» Exercise
Across these entries, count the lines holding the string "DriveState"; the number is the whole answer.
Top of Record excerpts
-- ==== Sys2Proof/Machine/Keys.lean ====
section
/-! DEFINITION. The keys of the object dictionary: one name for every object of the manual's object tables (Table n.m
"Object 0x…"), the chapter prefix first and the manual's own name after it. A key is 256 * index + subindex. Objects
that a per-session selector shows one instance of (task, sensor, voltage monitor, CAN filter and slot, fault
occurrence code) keep their instances under 2^24 * (instance + 1) + key; where one row of the manual lists several
names in a row of subindices, `i` counts them from 0, and `side` is 0 for A, 1 for B. -/
namespace Sys2Proof.Machine
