-- ==== Sys2Proof/Machine/State.lean ====
section
/-! DEFINITION. The state of the block as plain data: the object dictionary's store, what the chapters give the block
besides its objects (one structure for each), the timebase, the outputs of the last command, and the queue of waiting
commands. `State.reset` is the block held in its first always-on power-on reset (R48, R62). -/
namespace Sys2Proof.Machine

/-- The seven states of Table 0.8, in the order of their DRIVE_STATE codes (Table 5.14). -/
inductive DriveState where
  | unavailable | standby | armed | active | stopping | inhibit | fault
  deriving DecidableEq, Repr

def DriveState.code : DriveState → Nat
  | .unavailable => 0 | .standby => 1 | .armed => 2 | .active => 3 | .stopping => 4 | .inhibit => 5 | .fault => 6

/-- MODE of CELL_STATUS (Table 3.10). -/
inductive CellMode where
  | off | coast | switching | asc | softOff | precharge | selftest
  deriving DecidableEq, Repr

def CellMode.code : CellMode → Nat
  | .off => 0 | .coast => 1 | .switching => 2 | .asc => 3 | .softOff => 4 | .precharge => 5 | .selftest => 6

/-- The state of a leg: both switches off, low side on, high side on. -/
inductive LegLevel where
  | off | low | high
  deriving DecidableEq, Repr

/-- R488: TB, code, source, severity and detail of one event. -/
structure LogEntry where
  tb     : Nat
  code   : Nat
  source : Nat
  sev    : Severity
  detail : Nat
  deriving DecidableEq, Repr

/-- The event log (R488 to R490, R69, R351, R467) with the per-code fault counts. -/
structure LogSt where
  /-- events that happened while the engines were not running (R69) -/
  held      : List LogEntry := []
  /-- the log buffer of at most 32 entries (R488) -/
  buffer    : List LogEntry := []
  /-- TB at which the buffer last entered an entry in the ring -/
  stepTb    : Option Nat := none
  /-- the ring: numbered entries, newest first, at most 256 -/
  ring      : List (Nat × LogEntry) := []
  /-- LOG_WRITTEN -/
  written   : Nat := 0
  /-- events that found the buffer full, and unacknowledged entries overwritten (LOST) -/
  lost      : Nat := 0
  lostOvf   : Bool := false
  /-- FAULT_OCC per event code of severity FAULT or SAFE -/
  faultOcc  : List (Nat × Nat) := []
  /-- a FAULT_OCC counter, and POWER_ON_COUNT, have passed their largest value (R491) -/
  occOvf    : Bool := false
  powerOvf  : Bool := false
  /-- LAST_EVENT of each drive -/
  lastEvent : List (Nat × Nat) := []
  /-- the newest event of severity WARN or above (Table 18.7, base + 3) -/
  newestWarn : Option (Nat × Severity × Nat) := none
  /-- frames waiting for their EMCY inhibit time, oldest first, at most 16 -/
  emcy      : List (List Byte) := []
  emcyTb    : Option Nat := none
  /-- second in which event 0x100A was last logged -/
  overSec   : Option Nat := none
  /-- TB of the last producer heartbeat and of the last save of operating and active time; both times in ticks -/
  beatTb    : Nat := 0
  timeTb    : Nat := 0
  opTicks   : Nat := 0
  actTicks  : Nat := 0
  deriving DecidableEq, Repr

/-- One direction of an isolation link as its receiver sees it (R19, R21, R22). -/
structure LinkDir where
  lane0    : Bool := false
  lane1    : Bool := false
  /-- sequence number of the next frame to deliver -/
  expected : Nat := 0
  /-- frames received behind a failed one, in order -/
  heldBack : List (BitVec 96) := []
  /-- the sender's last 8 frames, newest first -/
  sent     : List (BitVec 96) := []
  deriving DecidableEq, Repr

/-- A command to a cell that waits on its island die for its apply time (R26): the pre-charge pulses of step 5 of Table 3.4
begin, the stage modulator begins to switch, or the DAB phase shift takes a value, whose apply time is the start of a
switching period (R27). -/
inductive LinkCmd where
  | precharge (c : Cell)
  | switch (c : Cell)
  | dabPhase (c : Cell) (phase : Rat)
  deriving DecidableEq, Repr

/-- One isolation link (R19 to R27). -/
structure LinkSt where
  fromC    : LinkDir := {}
  toC      : LinkDir := {}
  trained  : Bool := false
  training : Bool := false
  skewCal  : Bool := false
  /-- the island die's copy of TB less TB, in ticks (R15, R25) -/
  tbSkew   : Int := 0
  /-- the drives whose acknowledge clears LOST_LATCH; none: latch clear -/
  lostDrives : List Drive := []
  lost     : Bool := false
  /-- the island die has taken its cells to their protective states (R23) -/
  dieLost  : Bool := false
  /-- commands waiting for their apply time in TB ticks -/
  pending  : List (Nat × LinkCmd) := []
  deriving DecidableEq, Repr

/-- Clock monitors (R37, R38): consecutive out-of-window counts by monitor, and the monitors that have declared a fault. -/
structure ClockSt where
  outRuns  : List (Nat × Nat) := []
  faults   : List Nat := []
  /-- TB stands still since the given time while CONV of island C is in fault, and has stood still so long before (R38) -/
  stopTb   : Option Nat := none
  lag      : Nat := 0
  scrubTb  : Option Nat := none
  /-- TB at which the CAN clock came back into its window (R458) -/
  canOkTb  : Option Nat := none
  deriving DecidableEq, Repr

/-- Reset and bring-up (R43 to R65): the step of Table 2.5 reached, 0 while held in reset. -/
structure BringupSt where
  step        : Nat := 0
  /-- RESET_CAUSE of the reset in progress or last done (Table 2.7) -/
  cause       : Nat := 1
  /-- TB of the release of reset -/
  releaseTb   : Nat := 0
  resetLatch  : Bool := true
  /-- TB at which a reset met a flash program pulse (R51) -/
  deferredTb  : Option Nat := none
  /-- the deferral to be logged at the next bring-up, in µs -/
  deferredUs  : Option Nat := none
  retainedLost : Bool := true
  trimAttempts : Nat := 0
  trimFault   : Bool := false
  imageFault  : Bool := false
  startupDone : Bool := false
  startupOk   : Bool := false
  safetySetOk : Bool := false
  /-- the battery terminal feeds the always-on domain (R48): true in the reset state, in which nothing else does -/
  batFeed     : Bool := true
  lvOk        : Bool := false
  flyOk       : Bool := false
  podlOk      : Bool := false
  /-- every source is invalid and hold-up carries the electronics, since the given TB -/
  holdupTb    : Option Nat := none
  /-- sources of priority 1 and 2 are all invalid since the given TB -/
  powerLostTb : Option Nat := none
  podlOnly    : Bool := false
  islandOn    : Bool := false
  /-- TB at which the drives stopped under R47 -/
  stageStopTb : Option Nat := none
  deriving DecidableEq, Repr

/-- What an arming sequence is run for (R81): the command ARM, AUTO_RUN, gear state recovery, a discharge,
an identification, the DAB's bridges alone (R319). -/
inductive ArmFor where
  | none | arm | auto | recovery | discharge | ident | dab
  deriving DecidableEq, Repr

/-- A drive (Table 0.8) and its reset (R66). -/
structure DriveSt where
  state     : DriveState := .unavailable
  /-- SUBSTATE of Table 5.15 and its counterparts -/
  substate  : Nat := 0
  readyTime : Nat := 0xFFFF
  /-- TB of entry to ARMED (ARM_HOLD_ms) -/
  armedTb   : Nat := 0
  /-- the arming sequence of Table 3.4 that runs -/
  arming    : ArmFor := .none
  /-- TB at which the wrappers closed in a drive reset (Table 2.9 step 2) -/
  resetTb   : Option Nat := none
  /-- rank of the source that reset the drive (event 0x0109) -/
  resetRank : Nat := 0
  /-- torque-off pair asserted: by the link loss of R24, and by any other demand -/
  tqoLink   : Bool := false
  tqo       : Bool := true
  /-- a link loss asks Pyreri for the assertion of R24 at its next safety cycle -/
  tqoLinkDue : Bool := false
  /-- TB of the last assertion of the torque-off pair (R159) -/
  tqoTb     : Option Nat := none
  /-- causes that must be absent before ACK (event codes) -/
  causes    : List Nat := []
  /-- the drive's own readiness checks have passed since its last bring-up or reset (Table 2.6) -/
  checks    : Bool := false
  /-- AUTO_RUN waits for the owner: set by the owner's STOP or DISARM (R290, R319) -/
  autoHold  : Bool := false
  deriving DecidableEq, Repr

/-- A cell (chapter 03). -/
structure CellSt where
  mode      : CellMode := .off
  supHi     : Bool := false
  supLo     : Bool := false
  precharged : Bool := false
  /-- step of Table 3.4 running, 0 none -/
  armStep   : Nat := 0
  /-- held off after a soft turn-off, or in its protective state after a link loss, until acknowledged and armed -/
  heldOff   : Bool := false
  held      : Bool := false
  /-- TB of the soft turn-offs, both-on occurrences and forced refreshes that the windows of R90, R78 and R80 count -/
  stoTimes  : List Nat := []
  bothTimes : List Nat := []
  refreshes : List Nat := []
  refreshLogged : Bool := false
  refreshDue : Bool := false
  selftest  : Bool := false
  /-- legs conducting when the soft turn-off began, by position -/
  plateau   : List Nat := []
  /-- TB of the first pre-charge pulse (Table 3.4), and ticks of switching since the last counter save (R95) -/
  pulseTb   : Nat := 0
  swTicks   : Nat := 0
  /-- TB of the last start of a switching period of a stage cell -/
  periodTb  : Nat := 0
  /-- TB from which time in ASC is not yet counted, and ticks of it short of a millisecond (R179) -/
  ascTb     : Nat := 0
  ascRest   : Nat := 0
  /-- bootstrap voltages found in the last 10 ms, newest first (BOOT_V_MIN, Table 3.9) -/
  bootV     : List (Nat × Rat) := []
  deriving DecidableEq, Repr

/-- A leg: its state, switching tokens and dwell (R92, R93). -/
structure LegSt where
  level    : LegLevel := .off
  /-- the level before the last change, the TB of that change, and of the change before it -/
  prev     : LegLevel := .off
  edgeTb   : Nat := 0
  prevTb   : Nat := 0
  /-- the pulse of a stage cell's leg in its present period: the TB at which its switch goes on and off -/
  onTb     : Nat := 0
  offTb    : Nat := 0
  /-- TB of the last sample of the leg's shunt channel at which an axis unit decided (R101) -/
  sampleTb : Option Nat := none
  /-- band whose dead time and blanking the leg took at its last switching edge (R76) -/
  band     : Nat := 1
  tokens   : Nat := 4
  /-- TB of the last token -/
  refillTb : Nat := 0
  dwellEnd : Nat := 0
  /-- a cycle waits for a token (R92), of a stage cell's leg the pulse from one TB to another -/
  deferred : Bool := false
  want     : Nat × Nat := (0, 0)
  bootBlocked : Bool := false
  deriving DecidableEq, Repr

/-- What the parameter store holds of the counters that outlive a loss of supply (R95, R494). -/
structure StoreSt where
  legSwitches   : Vector Nat 50 := Vector.replicate 50 0
  operatingTime : Nat := 0
  activeTime    : Nat := 0
  deriving DecidableEq, Repr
Bottom of Record excerpts
» Response to the exercise
3